Scan the records below for the line with "[opTimerStep, apply_ite Dev.mem]" and the line with "[opCmpLoWrite, apply_ite Dev.mem]". Repeat those two lines and every line between them exactly, and nothing else.

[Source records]
====================

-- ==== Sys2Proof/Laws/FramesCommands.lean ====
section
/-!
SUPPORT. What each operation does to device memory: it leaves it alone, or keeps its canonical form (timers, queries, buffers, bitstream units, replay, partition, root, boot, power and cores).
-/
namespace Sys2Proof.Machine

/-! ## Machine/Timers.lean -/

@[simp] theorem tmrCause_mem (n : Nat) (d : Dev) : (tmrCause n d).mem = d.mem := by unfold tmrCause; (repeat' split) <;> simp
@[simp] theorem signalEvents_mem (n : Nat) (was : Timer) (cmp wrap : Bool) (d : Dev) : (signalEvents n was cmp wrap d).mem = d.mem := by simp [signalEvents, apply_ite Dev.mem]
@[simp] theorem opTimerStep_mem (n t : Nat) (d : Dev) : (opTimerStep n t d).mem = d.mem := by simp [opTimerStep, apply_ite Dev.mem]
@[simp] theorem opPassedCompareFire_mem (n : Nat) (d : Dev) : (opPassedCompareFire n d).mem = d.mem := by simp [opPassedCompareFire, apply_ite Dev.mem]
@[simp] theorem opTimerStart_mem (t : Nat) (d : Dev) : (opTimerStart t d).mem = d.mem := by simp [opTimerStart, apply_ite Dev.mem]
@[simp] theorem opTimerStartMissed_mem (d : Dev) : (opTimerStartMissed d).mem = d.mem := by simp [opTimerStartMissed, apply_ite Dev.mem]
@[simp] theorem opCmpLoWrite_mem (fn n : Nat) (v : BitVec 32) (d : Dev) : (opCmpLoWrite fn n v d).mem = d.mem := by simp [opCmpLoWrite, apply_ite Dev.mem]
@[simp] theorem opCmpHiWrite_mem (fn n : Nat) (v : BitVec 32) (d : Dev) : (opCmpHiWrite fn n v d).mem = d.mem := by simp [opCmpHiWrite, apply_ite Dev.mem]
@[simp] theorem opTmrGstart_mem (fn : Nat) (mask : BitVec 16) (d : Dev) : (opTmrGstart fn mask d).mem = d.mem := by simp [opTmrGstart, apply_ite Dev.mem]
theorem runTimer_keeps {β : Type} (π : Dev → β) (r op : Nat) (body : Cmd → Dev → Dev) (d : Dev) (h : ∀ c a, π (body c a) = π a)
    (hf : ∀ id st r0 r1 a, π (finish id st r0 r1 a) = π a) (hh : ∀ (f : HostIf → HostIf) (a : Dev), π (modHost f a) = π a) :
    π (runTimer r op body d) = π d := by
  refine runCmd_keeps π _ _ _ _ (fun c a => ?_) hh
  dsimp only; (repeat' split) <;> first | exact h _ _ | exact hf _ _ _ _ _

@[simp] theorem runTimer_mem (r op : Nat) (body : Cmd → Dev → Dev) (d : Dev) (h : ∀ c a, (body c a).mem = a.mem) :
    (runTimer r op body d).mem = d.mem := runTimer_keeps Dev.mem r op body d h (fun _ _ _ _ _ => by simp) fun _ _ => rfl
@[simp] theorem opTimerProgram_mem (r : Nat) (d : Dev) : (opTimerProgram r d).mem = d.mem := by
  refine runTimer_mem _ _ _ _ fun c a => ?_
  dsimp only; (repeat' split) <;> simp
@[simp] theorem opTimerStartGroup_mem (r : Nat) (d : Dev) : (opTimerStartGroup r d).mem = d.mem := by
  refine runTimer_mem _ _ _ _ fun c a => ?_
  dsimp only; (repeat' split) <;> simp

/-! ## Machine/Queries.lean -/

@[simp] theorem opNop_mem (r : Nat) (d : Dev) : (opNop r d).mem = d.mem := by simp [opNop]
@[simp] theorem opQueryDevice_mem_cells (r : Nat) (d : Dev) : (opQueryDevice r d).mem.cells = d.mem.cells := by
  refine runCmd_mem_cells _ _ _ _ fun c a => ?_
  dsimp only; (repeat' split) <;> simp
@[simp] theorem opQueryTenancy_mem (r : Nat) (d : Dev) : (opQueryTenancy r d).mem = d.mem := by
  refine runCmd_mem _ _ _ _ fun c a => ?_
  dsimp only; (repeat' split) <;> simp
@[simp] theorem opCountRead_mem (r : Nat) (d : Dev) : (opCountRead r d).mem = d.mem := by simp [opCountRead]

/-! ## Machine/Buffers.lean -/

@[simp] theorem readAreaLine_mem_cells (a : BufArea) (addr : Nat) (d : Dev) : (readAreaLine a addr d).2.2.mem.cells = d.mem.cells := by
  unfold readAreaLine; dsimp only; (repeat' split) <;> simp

====================

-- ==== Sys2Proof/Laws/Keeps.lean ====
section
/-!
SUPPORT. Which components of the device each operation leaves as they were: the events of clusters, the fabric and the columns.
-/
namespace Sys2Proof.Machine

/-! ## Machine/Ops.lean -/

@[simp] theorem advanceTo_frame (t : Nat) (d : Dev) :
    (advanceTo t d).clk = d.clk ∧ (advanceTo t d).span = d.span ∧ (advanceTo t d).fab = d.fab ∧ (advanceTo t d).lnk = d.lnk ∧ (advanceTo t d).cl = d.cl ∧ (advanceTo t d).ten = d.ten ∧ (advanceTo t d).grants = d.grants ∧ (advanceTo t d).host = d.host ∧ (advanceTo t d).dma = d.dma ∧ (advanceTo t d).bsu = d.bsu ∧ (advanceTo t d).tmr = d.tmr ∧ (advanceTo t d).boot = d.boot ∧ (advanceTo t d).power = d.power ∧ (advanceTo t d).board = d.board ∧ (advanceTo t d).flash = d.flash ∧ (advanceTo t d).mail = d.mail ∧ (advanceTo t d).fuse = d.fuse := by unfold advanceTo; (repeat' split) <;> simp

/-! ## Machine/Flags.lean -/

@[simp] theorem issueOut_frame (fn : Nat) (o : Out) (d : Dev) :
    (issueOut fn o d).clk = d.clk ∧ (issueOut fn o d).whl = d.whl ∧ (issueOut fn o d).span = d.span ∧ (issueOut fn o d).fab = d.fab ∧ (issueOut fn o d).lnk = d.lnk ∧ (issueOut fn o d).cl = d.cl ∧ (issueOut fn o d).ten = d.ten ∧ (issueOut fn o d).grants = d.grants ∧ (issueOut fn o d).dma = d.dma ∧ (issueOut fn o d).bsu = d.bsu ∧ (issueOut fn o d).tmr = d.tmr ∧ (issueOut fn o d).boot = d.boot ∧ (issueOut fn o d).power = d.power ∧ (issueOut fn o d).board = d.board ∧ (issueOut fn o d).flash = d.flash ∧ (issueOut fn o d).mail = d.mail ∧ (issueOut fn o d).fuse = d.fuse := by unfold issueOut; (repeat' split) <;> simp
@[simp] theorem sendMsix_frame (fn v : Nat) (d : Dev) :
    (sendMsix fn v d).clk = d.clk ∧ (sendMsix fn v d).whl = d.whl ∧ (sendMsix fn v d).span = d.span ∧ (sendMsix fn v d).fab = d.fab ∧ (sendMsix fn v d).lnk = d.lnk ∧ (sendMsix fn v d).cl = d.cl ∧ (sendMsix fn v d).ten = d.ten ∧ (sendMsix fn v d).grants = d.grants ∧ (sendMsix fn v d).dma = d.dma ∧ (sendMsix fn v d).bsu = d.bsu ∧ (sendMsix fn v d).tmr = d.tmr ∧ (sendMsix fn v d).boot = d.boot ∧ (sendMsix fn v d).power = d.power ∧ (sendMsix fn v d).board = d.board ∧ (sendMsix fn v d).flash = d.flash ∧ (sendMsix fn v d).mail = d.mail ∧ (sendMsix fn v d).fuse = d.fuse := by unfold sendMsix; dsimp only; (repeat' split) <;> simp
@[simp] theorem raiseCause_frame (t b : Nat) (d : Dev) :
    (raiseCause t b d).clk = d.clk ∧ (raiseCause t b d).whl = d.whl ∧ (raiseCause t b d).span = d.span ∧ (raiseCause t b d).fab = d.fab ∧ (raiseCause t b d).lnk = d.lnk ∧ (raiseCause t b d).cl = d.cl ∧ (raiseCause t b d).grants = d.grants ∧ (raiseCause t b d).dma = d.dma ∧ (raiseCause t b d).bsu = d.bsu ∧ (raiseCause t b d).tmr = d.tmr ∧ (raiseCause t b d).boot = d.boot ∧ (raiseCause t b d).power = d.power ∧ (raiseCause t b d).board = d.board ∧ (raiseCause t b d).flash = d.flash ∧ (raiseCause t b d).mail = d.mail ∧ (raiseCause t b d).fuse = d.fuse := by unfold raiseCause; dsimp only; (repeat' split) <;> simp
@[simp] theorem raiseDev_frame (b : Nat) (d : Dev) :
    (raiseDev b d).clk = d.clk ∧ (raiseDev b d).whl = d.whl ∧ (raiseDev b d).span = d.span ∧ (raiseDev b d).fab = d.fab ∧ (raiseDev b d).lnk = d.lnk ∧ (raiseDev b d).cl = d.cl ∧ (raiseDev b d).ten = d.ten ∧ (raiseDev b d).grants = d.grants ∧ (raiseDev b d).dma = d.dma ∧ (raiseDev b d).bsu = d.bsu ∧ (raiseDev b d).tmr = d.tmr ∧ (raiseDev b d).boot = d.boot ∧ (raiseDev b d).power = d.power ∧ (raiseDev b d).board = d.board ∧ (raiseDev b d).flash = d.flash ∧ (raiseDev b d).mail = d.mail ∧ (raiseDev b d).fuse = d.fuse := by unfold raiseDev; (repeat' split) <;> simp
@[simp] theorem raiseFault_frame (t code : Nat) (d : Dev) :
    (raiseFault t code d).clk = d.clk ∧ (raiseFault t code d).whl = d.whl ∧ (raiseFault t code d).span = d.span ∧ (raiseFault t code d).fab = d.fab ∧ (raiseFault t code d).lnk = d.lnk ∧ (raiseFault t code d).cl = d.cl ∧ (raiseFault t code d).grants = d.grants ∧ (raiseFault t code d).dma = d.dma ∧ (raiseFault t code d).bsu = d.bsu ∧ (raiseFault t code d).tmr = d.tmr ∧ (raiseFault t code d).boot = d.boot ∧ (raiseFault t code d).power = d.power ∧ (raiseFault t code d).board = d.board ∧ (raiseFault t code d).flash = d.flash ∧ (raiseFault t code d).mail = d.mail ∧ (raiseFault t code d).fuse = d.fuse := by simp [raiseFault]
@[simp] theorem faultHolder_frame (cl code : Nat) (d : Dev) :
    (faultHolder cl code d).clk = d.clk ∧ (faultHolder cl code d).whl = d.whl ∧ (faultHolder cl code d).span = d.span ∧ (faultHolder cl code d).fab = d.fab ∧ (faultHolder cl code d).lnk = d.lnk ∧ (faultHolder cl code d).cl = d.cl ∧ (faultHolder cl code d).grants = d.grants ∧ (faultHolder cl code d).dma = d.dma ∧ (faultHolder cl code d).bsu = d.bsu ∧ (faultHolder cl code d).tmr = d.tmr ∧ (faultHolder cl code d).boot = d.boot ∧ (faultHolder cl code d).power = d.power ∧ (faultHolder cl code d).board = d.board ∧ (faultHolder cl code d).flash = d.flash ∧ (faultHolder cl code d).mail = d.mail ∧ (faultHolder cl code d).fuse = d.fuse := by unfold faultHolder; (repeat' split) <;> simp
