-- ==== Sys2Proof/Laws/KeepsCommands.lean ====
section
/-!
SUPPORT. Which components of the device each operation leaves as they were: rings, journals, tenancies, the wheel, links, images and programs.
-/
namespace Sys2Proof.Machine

====================

# RESPONSE BOX
@[simp] theorem opTimerStep_mem (n t : Nat) (d : Dev) : (opTimerStep n t d).mem = d.mem := by simp [opTimerStep, apply_ite Dev.mem]
@[simp] theorem opPassedCompareFire_mem (n : Nat) (d : Dev) : (opPassedCompareFire n d).mem = d.mem := by simp [opPassedCompareFire, apply_ite Dev.mem]
@[simp] theorem opTimerStart_mem (t : Nat) (d : Dev) : (opTimerStart t d).mem = d.mem := by simp [opTimerStart, apply_ite Dev.mem]
@[simp] theorem opTimerStartMissed_mem (d : Dev) : (opTimerStartMissed d).mem = d.mem := by simp [opTimerStartMissed, apply_ite Dev.mem]
@[simp] theorem opCmpLoWrite_mem (fn n : Nat) (v : BitVec 32) (d : Dev) : (opCmpLoWrite fn n v d).mem = d.mem := by simp [opCmpLoWrite, apply_ite Dev.mem]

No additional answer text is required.